One of the first things any bike tourist discovers is that we all do things differently. Some of us like large panniers, others small. Some want lots of pockets, others prefer one big bag. Waterproof or not… Easy removal or made to stay on… heavy and durable or lighter weight but won’t last as long…
On our three-year journey to the ends of the earth we are using three different brands of panniers that differ enormously – Overland, Jandd, and Ortlieb. I will review these three here, giving information on both the pros and cons of each brand.
Unfortunately, this company stopped making panniers several years ago, but I’ll include this review in the hopes that some other company can pick up where they left off. We bought our Overland panniers in the 1980’s and early 1990’s and they have served us well since then. We only wish we could buy more now – we would stock up for the rest of our lives!
Functional pockets – We like pockets. For a short tour, I can see how having a lot of pockets simply leads to confusion (where did I put that, anyway??), but for extended tours it is really nice to have gear sorted and easy to find. The Overland panniers have pockets that are well positioned and easy to access. My larger set has three pockets on each pannier – one as the cover of the pannier, another on the very outside, and a long, skinny one in the back. The other, smaller, set of panniers has one good pocket on the outside. I really enjoy having a variety of sizes of pockets for different items.
Mounting system – Once these panniers are on, they’re on to stay. They have two hooks on the top to hang on the rack and two separate nylon webbing straps with hooks for the bottom. Once the straps are cinched tight, the pannier won’t move. This is a great security feature in that thieves can’t take the pannier easily.
The mounting system is both a pro and a con. Once the pannier is on the bike, it is very secure – too secure sometimes. It can be difficult to get them on and off the racks – having to reach behind the pannier to loosen the straps is a hassle. If you have been going through mud, the straps can be extremely difficult to loosen. This makes it difficult to take them into the tent or hotel room with you.
Easy access – one of our sets has zippers to close; the other has two side-release plastic buckles. They are both very easy to open and close, and once they’re open are easy to reach into to access gear.

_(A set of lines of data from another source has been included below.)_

@[simp] theorem State.setLoop_tick (s : State) (i : Nat) (v : Loop) : (s.setLoop i v).tick = s.tick := rfl
@[simp] theorem State.modLoop_tick (s : State) (i : Nat) (f : Loop → Loop) : (s.modLoop i f).tick = s.tick := rfl
@[simp] theorem State.setLoop_pending (s : State) (i : Nat) (v : Loop) : (s.setLoop i v).pending = s.pending := rfl
@[simp] theorem State.modLoop_pending (s : State) (i : Nat) (f : Loop → Loop) : (s.modLoop i f).pending = s.pending := rfl
@[simp] theorem State.setLoop_out (s : State) (i : Nat) (v : Loop) : (s.setLoop i v).out = s.out := rfl
@[simp] theorem State.modLoop_out (s : State) (i : Nat) (f : Loop → Loop) : (s.modLoop i f).out = s.out := rfl
@[simp] theorem State.setLoop_free (s : State) (i : Nat) (v : Loop) : (s.setLoop i v).free = s.free := rfl
@[simp] theorem State.modLoop_free (s : State) (i : Nat) (f : Loop → Loop) : (s.modLoop i f).free = s.free := rfl
@[simp] theorem State.setLoop_sys (s : State) (i : Nat) (v : Loop) : (s.setLoop i v).sys = s.sys := rfl
@[simp] theorem State.modLoop_sys (s : State) (i : Nat) (f : Loop → Loop) : (s.modLoop i f).sys = s.sys := rfl
@[simp] theorem State.setLoop_hif (s : State) (i : Nat) (v : Loop) : (s.setLoop i v).hif = s.hif := rfl
@[simp] theorem State.modLoop_hif (s : State) (i : Nat) (f : Loop → Loop) : (s.modLoop i f).hif = s.hif := rfl
@[simp] theorem State.setLoop_evt (s : State) (i : Nat) (v : Loop) : (s.setLoop i v).evt = s.evt := rfl
@[simp] theorem State.modLoop_evt (s : State) (i : Nat) (f : Loop → Loop) : (s.modLoop i f).evt = s.evt := rfl
@[simp] theorem State.setLoop_geo (s : State) (i : Nat) (v : Loop) : (s.setLoop i v).geo = s.geo := rfl
@[simp] theorem State.modLoop_geo (s : State) (i : Nat) (f : Loop → Loop) : (s.modLoop i f).geo = s.geo := rfl
@[simp] theorem State.setLoop_pgq (s : State) (i : Nat) (v : Loop) : (s.setLoop i v).pgq = s.pgq := rfl
@[simp] theorem State.modLoop_pgq (s : State) (i : Nat) (f : Loop → Loop) : (s.modLoop i f).pgq = s.pgq := rfl
@[simp] theorem State.setLoop_dec (s : State) (i : Nat) (v : Loop) : (s.setLoop i v).dec = s.dec := rfl
@[simp] theorem State.modLoop_dec (s : State) (i : Nat) (f : Loop → Loop) : (s.modLoop i f).dec = s.dec := rfl
@[simp] theorem State.setLoop_cmp (s : State) (i : Nat) (v : Loop) : (s.setLoop i v).cmp = s.cmp := rfl
@[simp] theorem State.modLoop_cmp (s : State) (i : Nat) (f : Loop → Loop) : (s.modLoop i f).cmp = s.cmp := rfl
@[simp] theorem State.setLoop_mal (s : State) (i : Nat) (v : Loop) : (s.setLoop i v).mal = s.mal := rfl
@[simp] theorem State.modLoop_mal (s : State) (i : Nat) (f : Loop → Loop) : (s.modLoop i f).mal = s.mal := rfl
@[simp] theorem State.setLoop_sub (s : State) (i : Nat) (v : Loop) : (s.setLoop i v).sub = s.sub := rfl
@[simp] theorem State.modLoop_sub (s : State) (i : Nat) (f : Loop → Loop) : (s.modLoop i f).sub = s.sub := rfl
@[simp] theorem State.setLoop_fir (s : State) (i : Nat) (v : Loop) : (s.setLoop i v).fir = s.fir := rfl
@[simp] theorem State.modLoop_fir (s : State) (i : Nat) (f : Loop → Loop) : (s.modLoop i f).fir = s.fir := rfl
@[simp] theorem State.setLoop_snr (s : State) (i : Nat) (v : Loop) : (s.setLoop i v).snr = s.snr := rfl
@[simp] theorem State.modLoop_snr (s : State) (i : Nat) (f : Loop → Loop) : (s.modLoop i f).snr = s.snr := rfl
@[simp] theorem State.setLoop_cam (s : State) (i : Nat) (v : Loop) : (s.setLoop i v).cam = s.cam := rfl
@[simp] theorem State.modLoop_cam (s : State) (i : Nat) (f : Loop → Loop) : (s.modLoop i f).cam = s.cam := rfl
@[simp] theorem State.setLoop_stk (s : State) (i : Nat) (v : Loop) : (s.setLoop i v).stk = s.stk := rfl
@[simp] theorem State.modLoop_stk (s : State) (i : Nat) (f : Loop → Loop) : (s.modLoop i f).stk = s.stk := rfl
@[simp] theorem State.setLoop_mot (s : State) (i : Nat) (v : Loop) : (s.setLoop i v).mot = s.mot := rfl
@[simp] theorem State.modLoop_mot (s : State) (i : Nat) (f : Loop → Loop) : (s.modLoop i f).mot = s.mot := rfl
@[simp] theorem State.setLoop_enc (s : State) (i : Nat) (v : Loop) : (s.setLoop i v).enc = s.enc := rfl
@[simp] theorem State.modLoop_enc (s : State) (i : Nat) (f : Loop → Loop) : (s.modLoop i f).enc = s.enc := rfl
@[simp] theorem State.setLoop_led (s : State) (i : Nat) (v : Loop) : (s.setLoop i v).led = s.led := rfl
@[simp] theorem State.modLoop_led (s : State) (i : Nat) (f : Loop → Loop) : (s.modLoop i f).led = s.led := rfl
@[simp] theorem State.setLoop_tim (s : State) (i : Nat) (v : Loop) : (s.setLoop i v).tim = s.tim := rfl
@[simp] theorem State.modLoop_tim (s : State) (i : Nat) (f : Loop → Loop) : (s.modLoop i f).tim = s.tim := rfl
@[simp] theorem State.setLoop_twn (s : State) (i : Nat) (v : Loop) : (s.setLoop i v).twn = s.twn := rfl
@[simp] theorem State.modLoop_twn (s : State) (i : Nat) (f : Loop → Loop) : (s.modLoop i f).twn = s.twn := rfl
@[simp] theorem State.setLoop_rim (s : State) (i : Nat) (v : Loop) : (s.setLoop i v).rim = s.rim := rfl
@[simp] theorem State.modLoop_rim (s : State) (i : Nat) (f : Loop → Loop) : (s.modLoop i f).rim = s.rim := rfl
@[simp] theorem State.setLoop_gng (s : State) (i : Nat) (v : Loop) : (s.setLoop i v).gng = s.gng := rfl
@[simp] theorem State.modLoop_gng (s : State) (i : Nat) (f : Loop → Loop) : (s.modLoop i f).gng = s.gng := rfl
@[simp] theorem State.setLoop_gpio (s : State) (i : Nat) (v : Loop) : (s.setLoop i v).gpio = s.gpio := rfl
@[simp] theorem State.modLoop_gpio (s : State) (i : Nat) (f : Loop → Loop) : (s.modLoop i f).gpio = s.gpio := rfl
@[simp] theorem State.setLoop_i2c (s : State) (i : Nat) (v : Loop) : (s.setLoop i v).i2c = s.i2c := rfl
@[simp] theorem State.modLoop_i2c (s : State) (i : Nat) (f : Loop → Loop) : (s.modLoop i f).i2c = s.i2c := rfl
@[simp] theorem State.setLoop_copyOwn (s : State) (i : Nat) (v : Loop) : (s.setLoop i v).copyOwn = s.copyOwn := rfl
@[simp] theorem State.modLoop_copyOwn (s : State) (i : Nat) (f : Loop → Loop) : (s.modLoop i f).copyOwn = s.copyOwn := rfl
@[simp] theorem State.setLoop_copySince (s : State) (i : Nat) (v : Loop) : (s.setLoop i v).copySince = s.copySince := rfl
@[simp] theorem State.modLoop_copySince (s : State) (i : Nat) (f : Loop → Loop) : (s.modLoop i f).copySince = s.copySince := rfl
@[simp] theorem State.setLoop_dram (s : State) (i : Nat) (v : Loop) : (s.setLoop i v).dram = s.dram := rfl
@[simp] theorem State.modLoop_dram (s : State) (i : Nat) (f : Loop → Loop) : (s.modLoop i f).dram = s.dram := rfl
@[simp] theorem State.loop_setLoop (s : State) (i : Nat) (v : Loop) : (s.setLoop i v).loop i = v := by
  simp [State.loop, State.setLoop]
@[simp] theorem State.loop_setLoop_ne (s : State) {i k : Nat} (h : k ≠ i) (v : Loop) : (s.setLoop i v).loop k = s.loop k := by
  simp [State.loop, State.setLoop, h]
@[simp] theorem State.loop_modLoop (s : State) (i : Nat) (f : Loop → Loop) : (s.modLoop i f).loop i = f (s.loop i) := by
  simp [State.modLoop]

@[simp] theorem State.setChain_tick (s : State) (i : Nat) (v : Chain) : (s.setChain i v).tick = s.tick := rfl
@[simp] theorem State.modChain_tick (s : State) (i : Nat) (f : Chain → Chain) : (s.modChain i f).tick = s.tick := rfl
@[simp] theorem State.setChain_pending (s : State) (i : Nat) (v : Chain) : (s.setChain i v).pending = s.pending := rfl
@[simp] theorem State.modChain_pending (s : State) (i : Nat) (f : Chain → Chain) : (s.modChain i f).pending = s.pending := rfl
@[simp] theorem State.setChain_out (s : State) (i : Nat) (v : Chain) : (s.setChain i v).out = s.out := rfl
@[simp] theorem State.modChain_out (s : State) (i : Nat) (f : Chain → Chain) : (s.modChain i f).out = s.out := rfl
@[simp] theorem State.setChain_free (s : State) (i : Nat) (v : Chain) : (s.setChain i v).free = s.free := rfl
@[simp] theorem State.modChain_free (s : State) (i : Nat) (f : Chain → Chain) : (s.modChain i f).free = s.free := rfl
@[simp] theorem State.setChain_sys (s : State) (i : Nat) (v : Chain) : (s.setChain i v).sys = s.sys := rfl
@[simp] theorem State.modChain_sys (s : State) (i : Nat) (f : Chain → Chain) : (s.modChain i f).sys = s.sys := rfl
@[simp] theorem State.setChain_hif (s : State) (i : Nat) (v : Chain) : (s.setChain i v).hif = s.hif := rfl
@[simp] theorem State.modChain_hif (s : State) (i : Nat) (f : Chain → Chain) : (s.modChain i f).hif = s.hif := rfl
@[simp] theorem State.setChain_evt (s : State) (i : Nat) (v : Chain) : (s.setChain i v).evt = s.evt := rfl
@[simp] theorem State.modChain_evt (s : State) (i : Nat) (f : Chain → Chain) : (s.modChain i f).evt = s.evt := rfl
@[simp] theorem State.setChain_geo (s : State) (i : Nat) (v : Chain) : (s.setChain i v).geo = s.geo := rfl
@[simp] theorem State.modChain_geo (s : State) (i : Nat) (f : Chain → Chain) : (s.modChain i f).geo = s.geo := rfl
@[simp] theorem State.setChain_pgq (s : State) (i : Nat) (v : Chain) : (s.setChain i v).pgq = s.pgq := rfl
@[simp] theorem State.modChain_pgq (s : State) (i : Nat) (f : Chain → Chain) : (s.modChain i f).pgq = s.pgq := rfl
@[simp] theorem State.setChain_dec (s : State) (i : Nat) (v : Chain) : (s.setChain i v).dec = s.dec := rfl
@[simp] theorem State.modChain_dec (s : State) (i : Nat) (f : Chain → Chain) : (s.modChain i f).dec = s.dec := rfl
@[simp] theorem State.setChain_cmp (s : State) (i : Nat) (v : Chain) : (s.setChain i v).cmp = s.cmp := rfl
@[simp] theorem State.modChain_cmp (s : State) (i : Nat) (f : Chain → Chain) : (s.modChain i f).cmp = s.cmp := rfl
@[simp] theorem State.setChain_mal (s : State) (i : Nat) (v : Chain) : (s.setChain i v).mal = s.mal := rfl
@[simp] theorem State.modChain_mal (s : State) (i : Nat) (f : Chain → Chain) : (s.modChain i f).mal = s.mal := rfl
@[simp] theorem State.setChain_sub (s : State) (i : Nat) (v : Chain) : (s.setChain i v).sub = s.sub := rfl
@[simp] theorem State.modChain_sub (s : State) (i : Nat) (f : Chain → Chain) : (s.modChain i f).sub = s.sub := rfl
@[simp] theorem State.setChain_fir (s : State) (i : Nat) (v : Chain) : (s.setChain i v).fir = s.fir := rfl
@[simp] theorem State.modChain_fir (s : State) (i : Nat) (f : Chain → Chain) : (s.modChain i f).fir = s.fir := rfl
@[simp] theorem State.setChain_snr (s : State) (i : Nat) (v : Chain) : (s.setChain i v).snr = s.snr := rfl
@[simp] theorem State.modChain_snr (s : State) (i : Nat) (f : Chain → Chain) : (s.modChain i f).snr = s.snr := rfl
@[simp] theorem State.setChain_cam (s : State) (i : Nat) (v : Chain) : (s.setChain i v).cam = s.cam := rfl
@[simp] theorem State.modChain_cam (s : State) (i : Nat) (f : Chain → Chain) : (s.modChain i f).cam = s.cam := rfl
@[simp] theorem State.setChain_stk (s : State) (i : Nat) (v : Chain) : (s.setChain i v).stk = s.stk := rfl
@[simp] theorem State.modChain_stk (s : State) (i : Nat) (f : Chain → Chain) : (s.modChain i f).stk = s.stk := rfl
@[simp] theorem State.setChain_mot (s : State) (i : Nat) (v : Chain) : (s.setChain i v).mot = s.mot := rfl
@[simp] theorem State.modChain_mot (s : State) (i : Nat) (f : Chain → Chain) : (s.modChain i f).mot = s.mot := rfl
@[simp] theorem State.setChain_enc (s : State) (i : Nat) (v : Chain) : (s.setChain i v).enc = s.enc := rfl
@[simp] theorem State.modChain_enc (s : State) (i : Nat) (f : Chain → Chain) : (s.modChain i f).enc = s.enc := rfl
@[simp] theorem State.setChain_cle (s : State) (i : Nat) (v : Chain) : (s.setChain i v).cle = s.cle := rfl
@[simp] theorem State.modChain_cle (s : State) (i : Nat) (f : Chain → Chain) : (s.modChain i f).cle = s.cle := rfl
@[simp] theorem State.setChain_tim (s : State) (i : Nat) (v : Chain) : (s.setChain i v).tim = s.tim := rfl
@[simp] theorem State.modChain_tim (s : State) (i : Nat) (f : Chain → Chain) : (s.modChain i f).tim = s.tim := rfl
@[simp] theorem State.setChain_twn (s : State) (i : Nat) (v : Chain) : (s.setChain i v).twn = s.twn := rfl
@[simp] theorem State.modChain_twn (s : State) (i : Nat) (f : Chain → Chain) : (s.modChain i f).twn = s.twn := rfl
@[simp] theorem State.setChain_rim (s : State) (i : Nat) (v : Chain) : (s.setChain i v).rim = s.rim := rfl
@[simp] theorem State.modChain_rim (s : State) (i : Nat) (f : Chain → Chain) : (s.modChain i f).rim = s.rim := rfl
@[simp] theorem State.setChain_gng (s : State) (i : Nat) (v : Chain) : (s.setChain i v).gng = s.gng := rfl
@[simp] theorem State.modChain_gng (s : State) (i : Nat) (f : Chain → Chain) : (s.modChain i f).gng = s.gng := rfl
@[simp] theorem State.setChain_gpio (s : State) (i : Nat) (v : Chain) : (s.setChain i v).gpio = s.gpio := rfl
@[simp] theorem State.modChain_gpio (s : State) (i : Nat) (f : Chain → Chain) : (s.modChain i f).gpio = s.gpio := rfl
@[simp] theorem State.setChain_i2c (s : State) (i : Nat) (v : Chain) : (s.setChain i v).i2c = s.i2c := rfl
@[simp] theorem State.modChain_i2c (s : State) (i : Nat) (f : Chain → Chain) : (s.modChain i f).i2c = s.i2c := rfl
@[simp] theorem State.setChain_copyOwn (s : State) (i : Nat) (v : Chain) : (s.setChain i v).copyOwn = s.copyOwn := rfl
@[simp] theorem State.modChain_copyOwn (s : State) (i : Nat) (f : Chain → Chain) : (s.modChain i f).copyOwn = s.copyOwn := rfl
@[simp] theorem State.setChain_copySince (s : State) (i : Nat) (v : Chain) : (s.setChain i v).copySince = s.copySince := rfl
@[simp] theorem State.modChain_copySince (s : State) (i : Nat) (f : Chain → Chain) : (s.modChain i f).copySince = s.copySince := rfl
@[simp] theorem State.setChain_dram (s : State) (i : Nat) (v : Chain) : (s.setChain i v).dram = s.dram := rfl
@[simp] theorem State.modChain_dram (s : State) (i : Nat) (f : Chain → Chain) : (s.modChain i f).dram = s.dram := rfl
@[simp] theorem State.chain_setChain (s : State) (i : Nat) (v : Chain) : (s.setChain i v).chain i = v := by
  simp [State.chain, State.setChain]
@[simp] theorem State.chain_setChain_ne (s : State) {i k : Nat} (h : k ≠ i) (v : Chain) : (s.setChain i v).chain k = s.chain k := by
  simp [State.chain, State.setChain, h]
@[simp] theorem State.chain_modChain (s : State) (i : Nat) (f : Chain → Chain) : (s.modChain i f).chain i = f (s.chain i) := by
  simp [State.modChain]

Breathable, not waterproof – The bags are made of nylon cordura which is breathable. You can put damp items in the pannier and the vapor won’t remain trapped inside. The panniers will repel a light rain, but nothing substantial. If you will be riding through rain, you’ll need to stash your gear in plastic bags. We’ve found the easiest way of bagging gear is to bag each item individually in plastic grocery bags.
We are carrying two sets of Jandd panniers – the Large Mountain Pannier and a smaller set they no longer sell.
Durable – Generally speaking, Jandd panniers will last quite a few years. We had one set whose zipper broke after one year and Jandd replaced the set free of charge. It appears as though the zippers used are not quite as beefy and strong as those on the Overland, but we’ve only had a problem with one pannier. They also have some funky rubber sleeves for the metal hooks that tend to come off – you can just slip them back on, but it’s easy to drop them and lose them. The rubber sleeves are not necessary though. The fabric and general construction of the Jandd panniers is solid and should last for many years.
Mounting system – Like the Overlands, the Jandd panniers have two hooks on top to hang the pannier on the rack. To attach it securely to the rack, it has a nylon webbing strap used to cinch a hook onto the bottom of the rack. There is only one hook, but it attaches quite securely. These panniers are easier to remove than the Overlands, making them easier to take into the tent or hotel, but are still quite a pain to get on and off.
Breathable; not waterproof – The Jandds are made of cordura nylon and are breathable. They repel a certain amount of water, but will not keep gear dry in a steady rain.
Access to gear – The design of both sets of Jandd panniers that we are using is a bit awkward. On the large mountain panniers, the top pocket gets in the way unless you can flip it up onto the rack to get it out of the way. However, if you have gear strapped to the rack, that may not be an option. The smaller set has zippers to open but, again, they are designed in such a way as to be a bit awkward to get gear into and out of. This point is certainly not enough to deter one from using them, but if you are getting picky, it’s something to consider.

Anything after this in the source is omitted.